Single cell heterogeneity analysis
Isolation of single cells with the CellCelector™ for subsequent heterogeneity analysis
Nearly all cellular systems are heterogeneous, contributing to specialized functionality and improved survival. A profound comprehension of single cell heterogeneity on genomic, epigenomic, transcriptomic and proteomic level is critical for understanding its impact on the functioning of organism in both healthy and diseased condition.
Most of our current knowledge about different cell and tissue types comes from bulk assays though, analyzing hundreds to millions of cells together, which may highly underestimate the true spectrum of cellular heterogeneity.
Modern technologies allow the analysis on single cell level therefore taking a huge step forward in the understanding of cellular heterogeneity and its implications:
Single cell heterogeneity analysis can help to clarify developmental pathways, e.g. how stem cells make their fate decision, contributing to the development and maintenance of differentiated tissue. This is not only important for understanding malignancies caused by missing or misdirected differentiation but especially for the field of regenerative medicine.
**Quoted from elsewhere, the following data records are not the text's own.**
-- ==== Sys2Proof/Tests/Slice0.lean ====
section
/-! SUPPORT. Tests on fixed values, with expected results taken from spec/, and for every statement with hypotheses a witness
that meets them. -/

open Sys2Proof Sys2Proof.Machine

namespace Sys2Proof.Tests

set_option Elab.async false

/-! ### Small parts to test with -/

/-- A part of N stations and L lanes in a mode, every record written, each end's poller polling its first station. -/
def part (n l : Nat) (mode : Mode) : State :=
  { State.reset with
    config.records.tunnel := { Tunnel.default with written := true, n := n, l := l }
    config.records.lanes := (List.range l).map fun i => (i, some ⟨.tidal, .lower, .timed⟩)
    config.records.stations := (List.range n).map fun k => (k, some ⟨k % 4, true⟩)
    config.mode := mode
    link.stations := ((List.range n).filter fun k => homeEnd n k == .east).map fun k => (k, StationRec.reset .east)
    link.west := { Poller.reset with sending := some (cutFrame 0), exchange := some ⟨0, false⟩, last := some 0 }
    link.east := { Poller.reset with sending := some (cutFrame (n - 1)), exchange := some ⟨n - 1, false⟩, last := some (n - 1) }
    time.line := .driving }

/-- A state with the head table, the active flags and the ALERT level it calls for. -/
def settled (s : State) : State :=
  let t : State := { s with resolver.heads := s.resolveTable }
  let u : State := { t with attn.active := t.reportConditions.attn.active }
  { u with attn.alert := alertLevel u.attn }

/-- A frame waits in the oldest slot. -/
def slotted (s : State) (f : HostFrame) : State := { s with host.slots := [f] }

/-- A good state of a powered part whose processor is READY, with no reply queued and no notice pending. -/
def rests (s : State) : Bool :=
  s.goodCheck && s.live && decide (s.host.processor = .ready ∧ s.host.replies = [] ∧ s.host.noticePending = false)

theorem good_slotted {s : State} (f : HostFrame) (h : s.Good) (hl : s.live = true)
    (hr : s.host.replies = []) (hn : s.host.noticePending = false) : (slotted s f).Good := by
  have hs := h.settled hl
  refine ⟨fun _ => ⟨?_, ?_, ?_, ?_, ?_, hs.alert⟩, h.config, h.clock, ⟨h.lanes.1, h.lanes.2, h.lanes.3, h.lanes.4, h.lanes.5, h.lanes.6, h.lanes.7, h.lanes.8⟩,
    ⟨by simp [slotted], h.capacity.replies, h.capacity.writing, h.capacity.queue, h.capacity.tasks, h.capacity.overrides,
      h.capacity.oneEach, h.capacity.counters⟩, h.signatures, h.strings, ⟨h.stations.1, h.stations.2, h.stations.3, h.stations.4⟩, h.tables⟩
  · have hd : SameDemands s (slotted s f) := ⟨rfl, rfl, rfl, fun _ _ _ => rfl, fun _ => rfl, fun _ => rfl, fun _ => rfl, fun _ => rfl, fun _ _ => rfl⟩
    rw [hd.resolveTable, ← hs.heads]; rfl
  · exact (reportConditions_host s _).trans (by rw [hs.conditions]; rfl)
  · exact (drivePoller_host s _ _).trans (by rw [hs.west]; rfl)
  · exact (drivePoller_host s _ _).trans (by rw [hs.east]; rfl)
  · unfold State.driveTransmitter
    simp only [slotted, hr, hn]
    cases s.host.tx <;> simp
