-- ==== Sys2Proof/Proofs/ConfigRecords.lean ====
section
/-! PROOFS. SET-LANE and SET-STATION (O27). -/

namespace Sys2Proof.Machine

/-! ### SET-LANE and SET-STATION -/

theorem laneKindOf_eq (n : Nat) : laneKindOf n = if n = 0 then .tidal else if n = 1 then .fixedA else .fixedB := by
  match n with
  | 0 => rfl
  | 1 => rfl
  | _ + 2 => rfl

/-- A command whose first bad structural field is at this offset is refused there, and does nothing else. -/
theorem answers_badField {s : State} {row : Octet → List Octet → Instr} {kind len : Nat} {modes : Modes}
    {act : State → List Octet → CmdResult} {b : List Octet} {tests : List (Bool × Nat)} {res : CmdResult} {offset : Nat}
    (hrow : ∀ tag, exec (row tag b) s = runCommand kind len modes act tag b s) (hlen : b.length = len)
    (hm : modes.accept s.config.mode = true) (ha : act s b = withFields s tests res)
    (hb : firstBad tests = some offset) : s.answers row kind b 18 [octet offset, 0] :=
  answers_of hrow hlen hm (by rw [ha, withFields_bad hb]; rfl)

theorem performs_setLane {s : State} {a x y z : Octet} (hm : s.config.mode = .standby) (ha : a.toNat < s.l)
    (hx : x.toNat < 3) (hy : y.toNat < 2) (hz : z.toNat < 2) :
    s.performs .setLane 3 [a, x, y, z] 0 [] fun t =>
      t = { s with config.records.lanes := t.config.records.lanes, host := t.host } ∧ s.KeepsPort t ∧
      ∀ l, t.laneCfg l =
        if l = a.toNat then some ⟨laneKindOf x.toNat, mergeOf y.toNat, clearanceOf z.toNat⟩ else s.laneCfg l := by
  have hf : firstBad [(s.okLane a.toNat, 0), (decide (x.toNat < 3), 1), (okBit y.toNat, 2), (okBit z.toNat, 3)] = none := by
    simp [firstBad_cons, ha, hx, hy, hz]
  refine performs_of_quiet (fun _ => rfl) rfl (by rw [hm]; rfl) (withFields_good hf)
    (fun _ => .of_same rfl rfl rfl rfl rfl rfl rfl rfl) rfl fun hg port hp => ⟨rfl, hp, fun l => ?_⟩
  have hw := hg.tables.2.2.1
  simp only [Records.canonical, Bool.and_eq_true] at hw
  exact Tab.get_set _ _ _ _ hw.1

/-- What an accepted SET-STATION changes (R7, R138, R140). -/
theorem State.applyStation_frame (s : State) (k : Nat) (c : StationCfg) :
    s.applyStation k c =
      { s with
        config.records.stations := (s.applyStation k c).config.records.stations
        lamps.strings := (s.applyStation k c).lamps.strings
        sigs.idents := (s.applyStation k c).sigs.idents
        sigs.unsaved := s.sigs.unsaved || (s.ident k).isSome } := by
  unfold State.applyStation
  cases (s.ident k).isSome <;> dsimp only <;> split_ifs <;> simp_all <;> rfl

theorem State.applyStation_stations (s : State) (k : Nat) (c : StationCfg) :
    (s.applyStation k c).config.records.stations = Tab.set none s.config.records.stations k (some c) := by
  unfold State.applyStation
  dsimp only
  split_ifs <;> rfl

theorem State.applyStation_strings (s : State) (k : Nat) (c : StationCfg) :
    (s.applyStation k c).lamps.strings =
      if (s.stationCfg k).map (·.zone) = some c.zone then s.lamps.strings
      else (s.emptyAccs (s.stringOfStation k)).lamps.strings := by
  unfold State.applyStation
  dsimp only
  split_ifs <;> rfl

theorem State.applyStation_ident (s : State) (k j : Nat) (c : StationCfg) (hw : Tab.wf none s.sigs.idents = true) :
    (s.applyStation k c).ident j = if j = k then none else s.ident j := by
  have hs : ∀ u : State, u.sigs.idents = s.sigs.idents →
      (if (s.ident k).isSome then (u.setIdent k none).setUnsaved else u).ident j = if j = k then none else s.ident j := by
    intro u hu
    cases hk : s.ident k with
    | none =>
      simp only [Option.isSome_none, Bool.false_eq_true, if_false]
      unfold State.ident at hk ⊢
      rw [hu]
      split
      · rename_i hj; rw [hj, hk]
      · rfl
    | some i =>
      simp only [Option.isSome_some, if_true]
      show Tab.get none (Tab.set none u.sigs.idents k none) j = _
      rw [hu, Tab.get_set _ _ _ _ hw]
      rfl
  unfold State.applyStation
  exact hs _ (by split_ifs <;> rfl)

theorem State.applyStation_string (s : State) (k key : Nat) (c : StationCfg)
    (hw : Tab.wf StringRec.reset s.lamps.strings = true) :
    (s.applyStation k c).string key =
      if (s.stationCfg k).map (·.zone) ≠ some c.zone ∧ s.stringOfStation k key = true then (s.string key).emptied
      else s.string key := by
  unfold State.string
  rw [State.applyStation_strings]
  by_cases hz : (s.stationCfg k).map (·.zone) = some c.zone
  · simp [hz]
  · simp only [hz, if_false, ne_eq, not_false_eq_true, true_and]
    exact s.emptyAccs_string _ key hw

/-- SET-STATION moves neither a demand nor a condition. -/
theorem State.applyStation_quiet (s : State) (k : Nat) (c : StationCfg)
    (hw : Tab.wf StringRec.reset s.lamps.strings = true) : Quiet s (s.applyStation k c) := by
  by_cases hz : (s.stationCfg k).map (·.zone) = some c.zone
  · rw [State.applyStation_frame, State.applyStation_strings, if_pos hz]
    exact .of_same rfl rfl rfl rfl rfl rfl rfl rfl
  · rw [State.applyStation_frame, State.applyStation_strings, if_neg hz]
    exact (Quiet.emptyAccs s _ hw).trans (.of_same rfl rfl rfl rfl rfl rfl rfl rfl)

theorem performs_setStation {s : State} {a x y : Octet} (hm : s.config.mode = .standby) (ha : a.toNat < s.n)
    (hx : x.toNat < 4) (hy : y.toNat < 2) :
    s.performs .setStation 5 [a, x, y] 0 [] fun t =>
      t = { s with
        config.records.stations := t.config.records.stations, lamps.strings := t.lamps.strings
        sigs.idents := t.sigs.idents, sigs.unsaved := s.sigs.unsaved || (s.ident a.toNat).isSome
        host := t.host } ∧ s.KeepsPort t ∧
      (∀ k, t.stationCfg k = if k = a.toNat then some ⟨x.toNat, y.toNat == 1⟩ else s.stationCfg k) ∧
      (∀ k, t.ident k = if k = a.toNat then none else s.ident k) ∧
      ∀ key, t.string key =
        if (s.stationCfg a.toNat).map (·.zone) ≠ some x.toNat ∧ s.stringOfStation a.toNat key = true then
          { s.string key with acc := Acc.empty }
        else s.string key := by
  have hf : firstBad [(s.okStation a.toNat, 0), (decide (x.toNat < 4), 1), (okBit y.toNat, 2)] = none := by
    simp [firstBad_cons, ha, hx, hy]
  refine performs_of_quiet (fun _ => rfl) rfl (by rw [hm]; rfl) (withFields_good hf)
    (fun hg => s.applyStation_quiet _ _ hg.strings_wf) ?_
    fun hg port hp => ⟨?_, hp, fun k => ?_, fun k => ?_, fun key => ?_⟩
  · show (s.applyStation _ _).host = s.host
    rw [State.applyStation_frame]
  · exact congrArg (fun u : State => { u with host := port })
      (s.applyStation_frame a.toNat ⟨x.toNat, bitOf y.toNat⟩)
  · have hw := hg.tables.2.2.1
    simp only [Records.canonical, Bool.and_eq_true] at hw
    show Tab.get none (s.applyStation a.toNat ⟨x.toNat, bitOf y.toNat⟩).config.records.stations k = _
    rw [State.applyStation_stations]
    exact Tab.get_set _ _ _ _ hw.2
  · exact s.applyStation_ident a.toNat k ⟨x.toNat, bitOf y.toNat⟩ hg.idents_wf
  · exact s.applyStation_string a.toNat key ⟨x.toNat, bitOf y.toNat⟩ hg.strings_wf

/-- Settles O27: the field checks in octet order, and the records that the accepted commands write. -/
theorem setLaneAndStation : Obligations.SetLaneAndStation := by
  intro s a x y z hm
  have hmode : Modes.standbyOnly.accept s.config.mode = true := by rw [hm]; rfl
  refine ⟨fun ha => ⟨fun hx => ?_, fun hx hy => ?_, fun hx hy hz => ?_, fun hx hy hz => ?_⟩,
    fun ha => ⟨fun hx => ?_, fun hx hy => ?_, fun hx hy => performs_setStation hm ha hx hy⟩⟩
  · exact answers_badField (fun _ => rfl) rfl hmode rfl (offset := 1) (by simp [firstBad_cons, ha, hx])
  · exact answers_badField (fun _ => rfl) rfl hmode rfl (offset := 2) (by simp [firstBad_cons, ha, hx]; omega)
  · exact answers_badField (fun _ => rfl) rfl hmode rfl (offset := 3) (by simp [firstBad_cons, ha, hx, hy]; omega)
  · have h := performs_setLane hm ha hx hy hz
    rw [laneKindOf_eq] at h
    exact h
  · exact answers_badField (fun _ => rfl) rfl hmode rfl (offset := 1) (by simp [firstBad_cons, ha, hx])
  · exact answers_badField (fun _ => rfl) rfl hmode rfl (offset := 2) (by simp [firstBad_cons, ha, hx]; omega)

end Sys2Proof.Machine
end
Furthermore it is well known that tumor heterogeneity plays a crucial role in cancer evolution and clinical treatment, and is therefore a major contributor to therapy resistance and progression. A better understanding of tumors on single cell level unravelling tumor heterogeneity may have a huge impact on cancer survival therefore. It is not only the heterogeneity of the tumor itself that influences the individual effectiveness of tumor therapy however but also mutations within the circulating tumor cells (CTCs). CTCs are tumor cells that have left the primary tumor to enter the blood stream and are driving metastasis.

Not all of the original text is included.